I am studying Yang-Mills instanton.
Suppose we have an action in $R^4$ \begin{equation} S=\int_{M} Tr(F\wedge *F) \end{equation} where $F=dA+A\wedge A$.
The instanton number $k$ is defined as \begin{equation} k=\int_{M} Tr(F\wedge F) \end{equation} Now it can be shown \begin{equation} Tr(F\wedge F)=d\bigg[Tr(A\wedge dA+\frac{2}{3}A\wedge A \wedge A)\bigg] \end{equation} Applying Stokes' theorem, we have $k=0$?
I think I made a mistake.

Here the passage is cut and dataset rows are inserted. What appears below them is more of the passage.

-- ==== Sys2Proof/Tests/Slice0.lean ====
section
/-! SUPPORT. Tests of the model on small states: terms that the well-formedness check refuses, words written out from the spec's encoding map, one step
of the machine, and for every statement that has hypotheses a state and operands that meet them together. -/

open Sys2Proof Sys2Proof.Machine

namespace Sys2Proof.Tests

set_option Elab.async false

/-! ## Well-formedness -/

theorem test_wf_refuses_a_reserved_width : (Instr.setvl 1 2 5).wf = false ∧ (Instr.setvl 1 2 4).wf = true := by decide
theorem test_wf_refuses_bit_6_beside_another_width : (Instr.setvl 1 2 0x43).wf = false ∧ (Instr.setvl 1 2 0x42).wf = true := by decide
theorem test_wf_refuses_high_image_bits : (Instr.setvl 1 2 0x80).wf = false := by decide
theorem test_wf_refuses_a_loop_end_behind : (Instr.loop 1 0).wf = false ∧ (Instr.loop 1 0xFFFF).wf = false ∧
(Instr.loop 1 0x7FFF).wf = true := by decide
theorem test_wf_refuses_an_immediate_loop_end_behind :
    (Instr.loopi 1 0).wf = false ∧ (Instr.loopi 1 0x8000).wf = false ∧ (Instr.loopi 1 1).wf = true := by decide
theorem test_wf_refuses_a_liveness_index : (Instr.livenessTableWrite 49152 0).wf = false ∧ (Instr.livenessTableWrite 49151 0).wf = true := by decide
theorem test_wf_refuses_resend_counts :
    (Instr.flitParityResend 0 0 (.data 0)).wf = false ∧ (Instr.flitParityResend 0 6 (.data 0)).wf = false ∧
    (Instr.flitParityResend 0 5 (.data 0)).wf = true := by decide
theorem test_wf_refuses_an_uncounted_kind : (Instr.errorRingAppend (some ⟨none, 4, 0, 0, 0, 0⟩)).wf = false ∧
(Instr.errorRingAppend none).wf = true := by decide
theorem test_wf_refuses_ring_places :
    (Instr.bringUp { (default : BringUpInput) with cmdRing := 32, errSlots := 64 }).wf = false ∧
    (Instr.bringUp { (default : BringUpInput) with errRing := 16, errSlots := 64 }).wf = false ∧
    (Instr.bringUp { (default : BringUpInput) with errSlots := 96 }).wf = false ∧
    (Instr.bringUp { (default : BringUpInput) with errSlots := 65536 }).wf = true := by decide
theorem test_wf_refuses_outside_accesses :
    (Instr.hostAccess (.read 0 65)).wf = false ∧ (Instr.hostAccess (.atomic .add .w32 2 0 0)).wf = false ∧
    (Instr.remoteRequest ⟨2, 1⟩ (.atomic .add .w64 4 0 0)).wf = false ∧ (Instr.remoteRequest ⟨2, 1⟩ (.write 0 (List.replicate 65 0))).wf = false ∧
    (Instr.hostAccess (.read 0 64)).wf = true := by decide


/-! ## Words written out from the formats of R43 and the opcode map of R53 and R54 -/

/-- R97, major 0x01: d, a, b, fn6. -/
theorem test_words_of_salu :
    decode 0b000001_00001_00010_00011_000000_00000 = .ok (.add 1 2 3) ∧
    decode 0b000001_00001_00010_00011_000001_00000 = .ok (.sub 1 2 3) ∧
    decode 0b000001_00001_00010_00011_000010_00000 = .ok (.and 1 2 3) ∧
    decode 0b000001_00001_00010_00011_000011_00000 = .ok (.or 1 2 3) ∧
    decode 0b000001_00001_00010_00011_000100_00000 = .ok (.xor 1 2 3) ∧
    decode 0b000001_00001_00010_00011_000101_00000 = .ok (.sll 1 2 3) ∧
    decode 0b000001_00001_00010_00011_000110_00000 = .ok (.srl 1 2 3) ∧
    decode 0b000001_00001_00010_00011_000111_00000 = .ok (.sra 1 2 3) ∧
    decode 0b000001_00001_00010_00011_001000_00000 = .ok (.slt 1 2 3) ∧
    decode 0b000001_00001_00010_00011_001001_00000 = .ok (.sltu 1 2 3) ∧
    decode 0b000001_00001_00010_00011_001010_00000 = .ok (.mul 1 2 3) ∧
    decode 0b000001_00001_00010_00011_001011_00000 = .ok (.mulh 1 2 3) ∧
    decode 0b000001_00001_00010_00011_001100_00000 = .ok (.mulhu 1 2 3) ∧
    decode 0b000001_00001_00010_00011_001101_00000 = .ok (.div 1 2 3) ∧
    decode 0b000001_00001_00010_00011_001110_00000 = .ok (.divu 1 2 3) ∧
    decode 0b000001_00001_00010_00000_001111_00000 = .ok (.clz 1 2) ∧
    decode 0b000001_00001_00010_00000_010000_00000 = .ok (.ctz 1 2) ∧
    decode 0b000001_00001_00010_00000_010001_00000 = .ok (.popc 1 2) := by decide

/-- R98, R99, majors 0x02 to 0x08. -/
theorem test_words_of_immediates :
    decode 0b000010_00001_00010_1000000000000001 = .ok (.addi 1 2 0x8001) ∧
    decode 0b000011_00001_00010_1000000000000001 = .ok (.andi 1 2 0x8001) ∧
    decode 0b000100_00001_00010_1000000000000001 = .ok (.ori 1 2 0x8001) ∧
    decode 0b000101_00001_00010_1000000000000001 = .ok (.xori 1 2 0x8001) ∧
    decode 0b000110_00001_00010_00_00000000_100001 = .ok (.slli 1 2 33) ∧
    decode 0b000110_00001_00010_01_00000000_100001 = .ok (.srli 1 2 33) ∧
    decode 0b000110_00001_00010_10_00000000_100001 = .ok (.srai 1 2 33) ∧
    decode 0b000111_00001_00000_1000000000000001 = .ok (.lui 1 0x8001) ∧
    decode 0b001000_00001_00000_1000000000000001 = .ok (.adr 1 0x8001) := by decide

/-- R100, R101, major 0x09: ctl is 00, the rounding mode of fcvtif, the precision. -/
theorem test_words_of_sfpu :
    decode 0b001001_00001_00010_00011_000000_00_00_1 = .ok (.fadd .d 1 2 3) ∧
    decode 0b001001_00001_00010_00011_000001_00_00_1 = .ok (.fsub .d 1 2 3) ∧
    decode 0b001001_00001_00010_00011_000010_00_00_1 = .ok (.fmul .d 1 2 3) ∧
    decode 0b001001_00001_00010_00011_000011_00_00_1 = .ok (.fdiv .d 1 2 3) ∧
    decode 0b001001_00001_00010_00011_000101_00_00_1 = .ok (.fmin .d 1 2 3) ∧
    decode 0b001001_00001_00010_00011_000110_00_00_1 = .ok (.fmax .d 1 2 3) ∧
    decode 0b001001_00001_00010_00011_000111_00_00_1 = .ok (.fma .d 1 2 3) ∧
    decode 0b001001_00001_00010_00011_001000_00_00_1 = .ok (.fcmplt .d 1 2 3) ∧
    decode 0b001001_00001_00010_00011_001001_00_00_1 = .ok (.fcmple .d 1 2 3) ∧
    decode 0b001001_00001_00010_00011_001010_00_00_1 = .ok (.fcmpeq .d 1 2 3) ∧
    decode 0b001001_00001_00010_00000_000100_00_00_0 = .ok (.fsqrt .s 1 2) ∧
    decode 0b001001_00001_00010_00000_001011_00_00_0 = .ok (.fcvtfi .s 1 2) ∧
    decode 0b001001_00001_00010_00000_001100_00_10_1 = .ok (.fcvtif .d .rdn 1 2) := by decide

But what's wrong with my calculation?
In QFT, we are used to ignoring boundary terms because they don't affect the perturbative dynamics, but they need not be $0$.
In fact, if one performs the boundary integral on $\partial M = S^3$ (after approprietly Wick rotating to euclidean time) it can be shown that the boundary integral
\begin{equation} k \propto \int_{\partial M}Tr(A\wedge dA+\frac{2}{3}A\wedge A \wedge A), \end{equation}
is independant of the radius $R$ of the 3-sphere. It's not too hard to accept that this integral will depend only on the relationship between the gauge group $G$ and the boundary.
I won't go into details here (an excelent reference is David Tong's lecture notes on Gauge Theory), but the instanton number is characterised by $\pi_3(G)$.
From a physical point of view, the instanton number is intepreted as the class of mapping from the boundary 3-sphere into the gauge group. Field configuration belonging in different classes cannot be continuously mapped onto one another. Hope this helps a little.